Dodgson'un "Alice Harikalar Diyarında" da bir Dodo olarak karikatürize ettiği ve Dodo karakterinin soyadını söylerken yaşadığı zorluktan dolayı karakteri kendiyle özdeşleştirdiği söylenir.Dodgson’ın çok donanımlı olduğu, oldukça iyi şarkı söylediği ve bunu seyirci önünde yapmaktan çekinmediği, taklitte ve hikaye anlatmakta usta olduğu söylenir. Rahip W. Tuckwell, Oxford anılarında (1900) onu "hoşgörüsüz, çekingen, zeki, matematiğe düşkün,saygınlığı seven, siyasette çok tutucu, çok muhafazakar, Alice’in yaşadığı yer nasıl karelere bölünmüşse, kendininki de aynı öyle” olarak tanımlıyor.

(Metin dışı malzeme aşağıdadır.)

/-! ### Sessions -/

/-- Whether a session is open (R404, R427). -/
def State.sessOpen (s : State) (n : Nat) : Bool := s.fg F.ETH_SESS.STATE (n / 512) (n % 512) == 2

/-- The identity of a session. -/
def State.sessIdent (s : State) (n : Nat) : Nat := s.fg F.ETH_SESS.IDENTITY (n / 512) (n % 512)

/-- A session beside its register. -/
def State.ses (s : State) (n : Nat) : SessSt := smGet (fun _ => {}) s.sess n

/-- Replace a session. -/
def State.setSes (s : State) (n : Nat) (x : SessSt) : State := { s with sess := smPut (fun _ => {}) s.sess n x }

/-- Change a session by a function. -/
def State.modSes (s : State) (n : Nat) (f : SessSt → SessSt) : State := s.setSes n (f (s.ses n))

/-- A field of a session's register (R427). -/
def State.sg (s : State) (f : Fld) (n : Nat) : Nat := s.fg f (n / 512) (n % 512)

/-- Set a field of a session's register. -/
def State.ss (s : State) (f : Fld) (v n : Nat) : State := s.fs f v (n / 512) (n % 512)

/-- Count the open sessions of a port in ETH_STATUS.SESSIONS (R423). -/
def State.showSess (s : State) (p : Nat) : State :=
  s.fs F.ETH_STATUS.SESSIONS ((s.sess.filter (fun x => x.1 / 512 == p && s.sessOpen x.1)).length) p

/-- Whether a message is a READ response of a session (R412); `ends`: the last of one READ. -/
def isResp (n : Nat) (ends : Bool) (m : Msg) : Bool :=
  match m with
  | .host _ k kind _ _ _ => k == n && decide ((if ends then 0x10F else 0x10D) ≤ kind ∧ kind ≤ 0x110)
  | _ => false

/-- A slot is freed: it holds nothing, responses still held back stop (R421), and copies it had not got acknowledged count in MIRROR_LOST (R303, R305). -/
def State.freeSlot (s : State) (n : Nat) : State :=
  let lost := (s.ses n).tx.length
  let s1 := [RegName.ETH_SESS_W0, .ETH_SESS_W1, .ETH_SESS_W2, .ETH_SESS_W3].foldl (fun t r => t.wr ⟨r, n / 512, n % 512, 0⟩ 0) s
  ({ s1 with sess := smDel s1.sess n, ethHold := s1.ethHold.filter (fun m => !isResp n false m) }.fc F.QM_STATS.MIRROR_LOST lost).showSess (n / 512)

/-- Message kinds: the TYPE codes of R404, and 0x100 + the opcodes of R412. -/
def kReply : Nat := 2
def kRekeyAck : Nat := 4
def kClose : Nat := 5
def kReject : Nat := 6
def kCert : Nat := 8

/-- Take the next CTR of a session's sending direction (R408, R410): REKEY_DUE past 2^47. -/
def State.nextCtr (s : State) (n : Nat) : State :=
  let c := s.sg F.ETH_SESS.TX_CTR n + 1
  let s1 := s.ss F.ETH_SESS.TX_CTR c n
  if 2 ^ 47 < c then s1.ss F.ETH_SESS.REKEY_DUE 1 n else s1

/-- The 8-byte header of a session-control message (R404). -/
def scHeader (type version sess length : Nat) (status : Nat := 0) : List Byte :=
  [BitVec.ofNat 8 type, BitVec.ofNat 8 version] ++ beBytes 2 sess ++ beBytes 2 length ++ beBytes 2 status

/-- The nonce of a sealed packet (R408). -/
def sealNonce (iv : List Byte) (ctr : Nat) : List Byte := iv ++ [0, 0] ++ beBytes 6 ctr

/-- A sealed REKEY_ACK or CLOSE (R404, R410, R411): CTR, a CLOSE's REASON, and TAG. DEDUCED: TAG is the GCM tag of an empty message whose
associated data are the bytes before it (log entry 102). -/
def State.ctlWire (s : State) (n kind ctr : Nat) : List Byte :=
  let k := (s.ses n).keys
  let why := if kind = kClose then beBytes 1 (Config.closeReason n ctr) else []
  let body := scHeader kind 1 n (30 + why.length) (if kind = kRekeyAck then 1 else 0) ++ beBytes 6 ctr ++ why
  body ++ beBytes 16 (Config.gcmTag k.d2hKey (sealNonce k.d2hIv ctr) body []).toNat

/-- BTH of a packet the device sends, in RoCEv2's layout (PRESUMED, log entry 30): opcode, pad count, P_Key 0xFFFF, destination QPN, the
acknowledge request of a WRITE, and PSN. -/
def bth (op pad qpn psn : Nat) : List Byte :=
  [BitVec.ofNat 8 op, BitVec.ofNat 8 (16 * pad), 0xFF, 0xFF, 0] ++ beBytes 3 qpn ++ [if op = 0x0A then 0x80 else 0] ++ beBytes 3 psn

/-- RETH of a mirror WRITE, AETH of a response or an acknowledgement (R412); a READ Response Middle and a CNP have neither. -/
def rethAeth (op n : Nat) (fields : List Nat) : List Byte :=
  let f := fun i => fields.getD i 0
  if op = 0x0A then beBytes 8 (f 1) ++ beBytes 4 (Config.hostRkey n (f 0)) ++ beBytes 4 (f 2)
  else if op = 0x0E ∨ op = 0x81 then []
  else beBytes 1 (f 1) ++ beBytes 3 (f 2)

/-- A RoCEv2 packet of a session as it is sent (R408): BTH, SEALH, RETH or AETH, the encrypted payload, the tag, and the ICRC over all of it. -/
def State.roceWire (s : State) (n op ctr : Nat) (fields : List Nat) (bytes : List Byte) : List Byte :=
  let x := s.ses n
  let pad := (4 - bytes.length % 4) % 4
  let msg := if op = 0x81 then List.replicate 16 0 else bytes ++ List.replicate pad 0
  let poison := if 0x0D ≤ op ∧ op ≤ 0x10 then fields.getD 3 0 else 0
  let aad := bth op pad (s.sg F.ETH_SESS.REMOTE_QPN n) (fields.getD 0 0) ++
    (beBytes 6 ctr ++ [BitVec.ofNat 8 (s.sg F.ETH_SESS.KPHASE n), 0] ++ beBytes 8 poison) ++ rethAeth op n fields
  let nonce := sealNonce x.keys.d2hIv ctr
  let pkt := aad ++ (List.range msg.length).map (Config.gcmByte x.keys.d2hKey nonce aad msg) ++ beBytes 16 (Config.gcmTag x.keys.d2hKey nonce aad msg).toNat
  pkt ++ leBytes 4 (Config.icrc (s.ownIp (n / 512) x.srcIp) x.srcIp pkt).toNat

/-- Send a sealed message of a session: CTR and KPHASE come first among its fields. A session whose CTR has reached 2^48 − 1 closes
(R410). -/
def State.seal (s : State) (n kind : Nat) (fields : List Nat) (bytes : List Byte) : State :=
  if !s.sessOpen n then s else
  let s1 := s.nextCtr n
  let c := s1.sg F.ETH_SESS.TX_CTR n
  let wire := if 0x100 ≤ kind then s1.roceWire n (kind - 0x100) c fields bytes else s1.ctlWire n kind c
  let m := Msg.host (n / 512) n kind (c :: s1.sg F.ETH_SESS.KPHASE n :: fields) bytes (s1.ethTx (n / 512) (s1.ses n).srcMac (s1.ses n).srcIp wire)
  let s2 := if 0x100 ≤ kind then s1.sendRoce (n / 512) m else s1.emit m
  if c = 2 ^ 48 - 1 then s2.freeSlot n else s2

Ancak Dodgson, bu değerlendirmelerin aksine diğer din ve felsefeleri merak ediyor. Örneğin İngiliz Psikolojik Araştırmalar Derneği'nin kurucu üyeleri bunlardan biridir. 

Alice Harikalar Diyarında'nın bir uzantısı olarak yazdığı “Aynanın İçinden” yayınladı. İlk kitabın itibarına ulaşmasa da edebiyat eleştirmenlerinden övgüler aldı. Yazı ve matematiğin yanı sıra çeşitli alanlarla da ilgilenmektedir. Amcasından esinlenmeye başlayan fotoğrafçılık sayesinde iyi bir fotoğrafçı olarak tanındı. Çektiği yarı çıplak çocukların fotoğrafları nedeniyle pedofili ile suçlandı ancak bu suçlamalar hiçbir zaman doğrulanmadı. 14 Ocak 1898'de İngiltere'deki kız kardeşinin evinde zatürreden öldü. Dodgson Guildford’da Mount Mezarlığı’na defnedildi.